Can a Font Be 'Woke'?
My posts on the blog are about education and technology and often about where those two topics cross. It is rare for politics to enter these posts, but obviously,y politics plays a role in education and technology.
In this ever-crazier federal administration, we find that the Department of State has recently declared a move away from so-called "woke" fonts.
WTF does this mean? The translation of "woke" in this context is "accessible." Apparently, Times New Roman is the preferred "unwoke" font.
The US government has long provided a whole suite of accessibility recommendations for its agencies. These include accessible design and universal design. They're all under Section508.gov. This past summer. The website said, "Accessibility is about more than compliance with standards. It’s about developing solutions to meet the needs of all users, with and without disabilities. Universal design, a concept now widely used in the private sector, provides a path for federal agencies to shift to this broader focus."

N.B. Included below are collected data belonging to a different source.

-- ==== Sys2Proof/Machine/AsmCode.lean ====
section
/-! DEFINITION. From a statement of `ilas` to instruction words: the assembly form of every mnemonic, with its modifiers
and where its operands go (R26, R87, and the tables of each class's chapter), constants (R63, R88, R455) and the checks on
one instruction (R97). -/

namespace Sys2Proof.Machine
open Sys2Proof

/-! ## Assembly forms -/

/-- Where an operand of a statement goes: an operand field, a memory address (R193) or one-term address, a predicate in
MOD, a number in MOD, the displacement, the literal, the count register of `CMPR`, a special register, or a class of
`FENCE.X`. -/
inductive SlotKind where | d | a | b | c | mem | memA | memB | pd | ps | pr | num | disp | lit | cnt | sr | cls
  deriving DecidableEq, Repr, Inhabited

/-- One operand of a form: its place, the MOD bit it starts at and its width, whether it may be left out, what then stands
for it (an operand code or a MOD value), and what naming it adds to the opcode. -/
structure ASlot where
  k : SlotKind
  lo : Nat := 0
  w : Nat := 0
  opt : Bool := false
  dflt : Option Nat := none
  adds : Nat := 0
  deriving DecidableEq, Repr, Inhabited

/-- A choice of modifiers: each adds its value to the code; the value with none written, or none when one must be. -/
structure AMods where
  alts : List (String × Nat)
  none : Option Nat
  deriving DecidableEq, Repr, Inhabited

/-- A form: a mnemonic, its code (1024 · opcode + MOD), its operands, its modifiers, and the segments its address allows. -/
structure AForm where
  name : String
  code : Nat
  ops : List ASlot
  mods : List AMods := []
  segs : List Nat := [0, 1, 2, 3, 4, 5]
  deriving DecidableEq, Repr, Inhabited

def opCode (op : Nat) : Nat := 1024 * op

def oD : ASlot := { k := .d }
def oA : ASlot := { k := .a }
def oB : ASlot := { k := .b }
def oC : ASlot := { k := .c }
def oDopt : ASlot := { k := .d, opt := true }
def oMem : ASlot := { k := .mem }
def oMemA : ASlot := { k := .memA }
def oPd (lo : Nat) : ASlot := { k := .pd, lo := lo }
def oPdOpt (lo : Nat) : ASlot := { k := .pd, lo := lo, opt := true, dflt := some 7 }
def oPs (lo : Nat) : ASlot := { k := .ps, lo := lo }
def oPsOpt (lo : Nat) : ASlot := { k := .ps, lo := lo, opt := true, dflt := some 7 }
def oPr (lo : Nat) : ASlot := { k := .pr, lo := lo }
def oNum (lo w : Nat) : ASlot := { k := .num, lo := lo, w := w }
def oDisp : ASlot := { k := .disp }
def oLit : ASlot := { k := .lit }
def oLink : ASlot := { k := .d, opt := true, dflt := some (0x100 + 62) }

def modOpt (alts : List (String × Nat)) : AMods := ⟨alts, some 0⟩
def modReq (alts : List (String × Nat)) : AMods := ⟨alts, none⟩

/-- The integer type suffixes (R100); `step` is the distance to the 64-bit form. -/
def mType (step : Nat) : AMods :=
  modOpt [("i32", 0), ("b32", 0), ("n32", 1), ("i64", opCode step), ("b64", opCode step), ("n64", opCode step + 1)]
def mSat (bit : Nat) : AMods := modOpt [("sat", 2 ^ bit)]
def mFtz : AMods := modOpt [("ftz", 8)]
/-- Conditions (R110, R118) from a MOD bit. -/
def mCond (lo : Nat) (fp : Bool) : AMods :=
  modReq ([("eq", 0), ("ne", 2 ^ lo), ("lt", 2 * 2 ^ lo), ("le", 3 * 2 ^ lo), ("gt", 4 * 2 ^ lo), ("ge", 5 * 2 ^ lo)]
    ++ if fp then [("num", 6 * 2 ^ lo), ("nan", 7 * 2 ^ lo)] else [])
def mComb (lo : Nat) : AMods := modOpt [("and", 2 ^ lo), ("or", 2 * 2 ^ lo), ("xor", 3 * 2 ^ lo)]
/-- Rounding codes (R26); RNA only where a conversion allows it. -/
def mRnd (rna : Bool) : AMods :=
  modOpt ([("rn", 0), ("rz", 1), ("ru", 2), ("rd", 3)] ++ if rna then [("rna", 4)] else [])
def mFloat : AMods := modOpt [("f32", 0), ("f16", opCode 8), ("bf16", opCode 16)]
def mPacked : AMods := modOpt [("bf16", 0), ("f16", opCode 8)]
def mScope (lo : Nat) : AMods := ⟨[("grp", 0), ("team", 2 ^ lo), ("dev", 2 * 2 ^ lo), ("sys", 3 * 2 ^ lo)], some (2 * 2 ^ lo)⟩
def mSx : AMods := modOpt [("sx", 8)]

/-- The element formats, by R32 code. -/
def fmtNames : List (String × Nat) :=
  [("f32", 0), ("f16", 1), ("bf16", 2), ("e4m3", 3), ("e5m2", 4), ("i8", 8), ("n8", 9), ("i16", 10), ("n16", 11),
   ("i32", 12), ("n32", 13), ("i64", 14), ("n64", 15)]

/-- The integer forms (R103). -/
def intForms : List AForm :=
  let f (n : String) (op : Nat) (ops : List ASlot) (m : List AMods) : AForm := ⟨n, opCode op, ops, mType 0x20 :: m, []⟩
  [f "iadd" 0x001 [oD, oA, oB] [mSat 1], f "isub" 0x002 [oD, oA, oB] [mSat 1], f "imul" 0x003 [oD, oA, oB] [mSat 1],
   f "imulh" 0x004 [oD, oA, oB] [], f "imad" 0x005 [oD, oA, oB, oC] [mSat 1], f "idiv" 0x006 [oD, oA, oB] [mSat 1],
   f "irem" 0x007 [oD, oA, oB] [], f "imin" 0x008 [oD, oA, oB] [], f "imax" 0x009 [oD, oA, oB] [],
   f "iabs" 0x00A [oD, oA] [mSat 1], f "and" 0x00B [oD, oA, oB] [], f "or" 0x00C [oD, oA, oB] [],
   f "xor" 0x00D [oD, oA, oB] [], f "bfn3" 0x00E [oD, oA, oB, oC, oNum 2 8] [], f "shl" 0x00F [oD, oA, oB] [],
   f "shr" 0x010 [oD, oA, oB] [], f "sar" 0x011 [oD, oA, oB] [], f "rot" 0x012 [oD, oA, oB] [],
   f "fsh" 0x013 [oD, oA, oB, oC] [modOpt [("l", 4), ("r", 0)]], f "clz" 0x014 [oD, oA] [], f "popc" 0x015 [oD, oA] [],
   f "brev" 0x016 [oD, oA] [], f "bfe" 0x017 [oD, oA, oB] [], f "bfi" 0x018 [oD, oA, oB, oC] [],
   f "sel" 0x019 [oD, oA, oB, oPs 2] [], f "icmp" 0x01A [oPd 5, oA, oB] [mCond 2 false, mComb 8],
   f "iset" 0x01B [oD, oA, oB] [mCond 2 false, modOpt [("m", 0x20)]],
   f "lea" 0x01C [oD, oA, oB, { k := .c, opt := true }]
     [modOpt [("sh0", 0), ("sh1", 4), ("sh2", 8), ("sh3", 12), ("sh4", 16), ("sh5", 20), ("sh6", 24), ("sh7", 28)]],
   f "mov" 0x01D [oD, oA] [], f "movl" 0x01E [oD, oA] [modReq [("from8", 0), ("from16", 4), ("from32", 8)]]]

/-- The float, conversion, special-function and packed forms (R114 to R131). -/
def floatForms : List AForm :=
  let f (n : String) (op : Nat) (ops : List ASlot) (m : List AMods) : AForm := ⟨n, opCode op, ops, m, []⟩
  let r3 : List AMods := [mRnd false, mFtz, mSat 4]
  [f "fadd" 0x040 [oD, oA, oB] (mFloat :: r3), f "fmul" 0x041 [oD, oA, oB] (mFloat :: r3),
   f "ffma" 0x042 [oD, oA, oB, oC] (mFloat :: r3), f "fmin" 0x043 [oD, oA, oB] [mFloat, mFtz],
   f "fmax" 0x044 [oD, oA, oB] [mFloat, mFtz],
   f "fcmp" 0x045 [oPd 4, oA, oB] [mFloat, mCond 0 true, mFtz, mComb 7, modOpt [("abs", 0x200)]],
   f "fset" 0x046 [oD, oA, oB] [mFloat, mCond 0 true, mFtz, modOpt [("m", 16)]],
   f "frnd" 0x047 [oD, oA] [mFloat, mRnd true, mFtz],
   f "cvt" 0x060 [oD, oA] [modReq (fmtNames.map (fun p => (p.1, opCode p.2))), modReq (fmtNames.map (fun p => (p.1, 32 * p.2))),
     mRnd true, mFtz, mSat 4]]
  ++ (["exp2", "log2", "rcp", "rsq", "sqrt", "sin", "cos", "tanh", "sigm", "gelu", "silu", "erf"].zipIdx).map (fun p =>
    f p.1 (0x080 + p.2) [oD, oA] [modOpt [("acc", opCode 16)]])
  ++ [("exp2.bf2", 0x08C), ("rcp.bf2", 0x08D), ("rsq.bf2", 0x08E), ("tanh.bf2", 0x08F), ("sigm.bf2", 0x09C),
      ("gelu.bf2", 0x09D), ("silu.bf2", 0x09E), ("erf.bf2", 0x09F)].map (fun p => f p.1 p.2 [oD, oA] [])
  ++ [f "add2h" 0x0A0 [oD, oA, oB] (mPacked :: r3), f "mul2h" 0x0A1 [oD, oA, oB] (mPacked :: r3),
   f "fma2h" 0x0A2 [oD, oA, oB, oC] (mPacked :: r3), f "min2h" 0x0A3 [oD, oA, oB] [mPacked, mFtz],
   f "max2h" 0x0A4 [oD, oA, oB] [mPacked, mFtz], f "cmp2h" 0x0A5 [oD, oA, oB] [mPacked, mCond 0 true, mFtz],
   f "dot4" 0x0B0 [oD, oA, oB, oC] [modReq [("i8", 0), ("n8", opCode 1)], mSat 4],
   f "dot8" 0x0B2 [oD, oA, oB, oC] [modReq [("i4", 0), ("n4", opCode 1)], mSat 4],
   f "dot2" 0x0B4 [oD, oA, oB, oC] (modReq [("bf16", 0), ("f16", opCode 1)] :: r3),
   f "cvt.pk2" 0x0B8 [oD, oA, oB] [modReq [("bf16", 0), ("f16", opCode 1)], mRnd true, mFtz, mSat 4],
   f "cvt.pk4" 0x0BA [oD, oA, oB, oC]
     [modReq [("e4m3", 0), ("e5m2", opCode 1)], mRnd true, mFtz, mSat 4, modOpt [("lo", 0), ("hi", 0x20)]],
   f "cvt.unpk" 0x0BC [oD, oA, oB] [modReq [("f16", 0x20), ("bf16", 0x40), ("e4m3", 0x60), ("e5m2", 0x80)], mFtz]]

/-- The cross-lane forms (R139 to R156). -/
def laneForms : List AForm :=
  let f (n : String) (op : Nat) (ops : List ASlot) (m : List AMods) : AForm := ⟨n, opCode op, ops, m, [1, 2]⟩
  let seg : AMods := modOpt [("w2", 1), ("w4", 2), ("w8", 3), ("w16", 4), ("w32", 5), ("w64", 6)]
  let b64 (n : Nat) : AMods := modOpt [("b32", 0), ("b64", opCode n)]
  let va : ASlot := { k := .a, opt := true }
  [f "shfl.at" 0x0C0 [oD, oA, oB, oPdOpt 3] [b64 4, seg], f "shfl.lo" 0x0C1 [oD, oA, oB, oPdOpt 3] [b64 4, seg],
   f "shfl.hi" 0x0C2 [oD, oA, oB, oPdOpt 3] [b64 4, seg], f "shfl.flip" 0x0C3 [oD, oA, oB, oPdOpt 3] [b64 4, seg],
   f "vote.every" 0x0C8 [oPd 4, va, oPsOpt 0] [], f "vote.some" 0x0C9 [oPd 4, va, oPsOpt 0] [],
   f "vote.same" 0x0CA [oPd 4, va, oPsOpt 0] [], f "vote.mask" 0x0CB [oD, va, oPsOpt 0] [],
   f "match.peers" 0x0CC [oD, oA, oPdOpt 0] [b64 2], f "match.unan" 0x0CD [oD, oA, oPdOpt 0] [b64 2],
   f "redux.add" 0x0D0 [oD, oA, oPsOpt 4] [modOpt [("i32", 0), ("n32", 1)], mSat 1],
   f "redux.min" 0x0D1 [oD, oA, oPsOpt 4] [modOpt [("i32", 0), ("n32", 1)]],
   f "redux.max" 0x0D2 [oD, oA, oPsOpt 4] [modOpt [("i32", 0), ("n32", 1)]]]
  ++ [("redux.and", 0x0D3), ("redux.or", 0x0D4), ("redux.xor", 0x0D5)].map (fun p =>
    f p.1 p.2 [oD, oA, oPsOpt 4] [modOpt [("b32", 0)]])
  ++ [("redux.fadd", 0x0D6), ("redux.fmin", 0x0D7), ("redux.fmax", 0x0D8)].map (fun p =>
    f p.1 p.2 [oD, oA, oPsOpt 4] [modOpt [("f32", 0)]])
  ++ [f "scan.inc" 0x0D9 [oD, oA, oPsOpt 4] [modOpt [("i32", 0), ("n32", 0)]],
   f "scan.exc" 0x0DA [oD, oA, oPsOpt 4] [modOpt [("i32", 0), ("n32", 0)]],
   f "cmpr" 0x0DB [oD, oA, { k := .cnt }, oPsOpt 6] [], f "expd" 0x0DC [oD, oA, oPsOpt 6] [],
   f "xbar" 0x0DD [oD, oA, oB, oNum 0 4] [], f "xpld" 0x0DE [oNum 3 4, oMemA] [],
   f "laneid" 0x0DF [oD] [modOpt [("idx", 0), ("below", 1), ("upto", 2), ("above", 3)]]]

In December 2025, U.S. Secretary of State Marco Rubio issued a formal directive to revert the Department’s official font from Calibri back to Times New Roman.
While the "woke" terminology comes largely from media headlines and social commentary describing the move, Rubio's official memo explicitly linked the font change to the administration's broader push to dismantle DEIA (Diversity, Equity, Inclusion, and Accessibility) programs.
In a memo titled "Return to Tradition: Times New Roman 14-Point Font Required for All Department Paper," the Department argued that the previous switch to Calibri was a "wasteful" and "radical" initiative. Rubio stated the change was necessary to "restore decorum and professionalism" to official work products, arguing that Calibri was too "informal" and clashed with official letterheads.
The memo cited statistics showing that the number of accessibility remediation cases remained nearly identical before and after the change. A spokesperson stated the return to a serif font aligns with "President Trump’s One Voice for America’s Foreign Relations directive," emphasizing a unified, traditional image for the U.S. government.
More likely, the reverals has more to do with the fact that the Biden Administration in 2023 made the change because sans-serif fonts (Arial, Helvetica, Calibri et al) are generally easier for people with dyslexia or low vision to read on screens.
The current State Dept. labels the Biden change as a "wasteful DEIA program. Supporters of the reversal argue that government communications should look formal and authoritative, and that the previous administration's focus on "inclusive typography" was performative bureaucracy.
Critics (including disability advocates and typography experts) argue that the move ignores the technical benefits of sans-serif fonts for digital accessibility and that labeling a typeface as "woke" is an unnecessary politicization of basic office tools.
I care far less about what the default font might be, but I do care that in the time of war in the Ukraine, Israel and Gaza battles and other hotspots getting hotter around the globe, mass shootings, ICE raids on imigrants, and the U.S. economy continuing to fall, that the administration has the time and budget to care about fonts and reversing almost everything done by the previous aministration.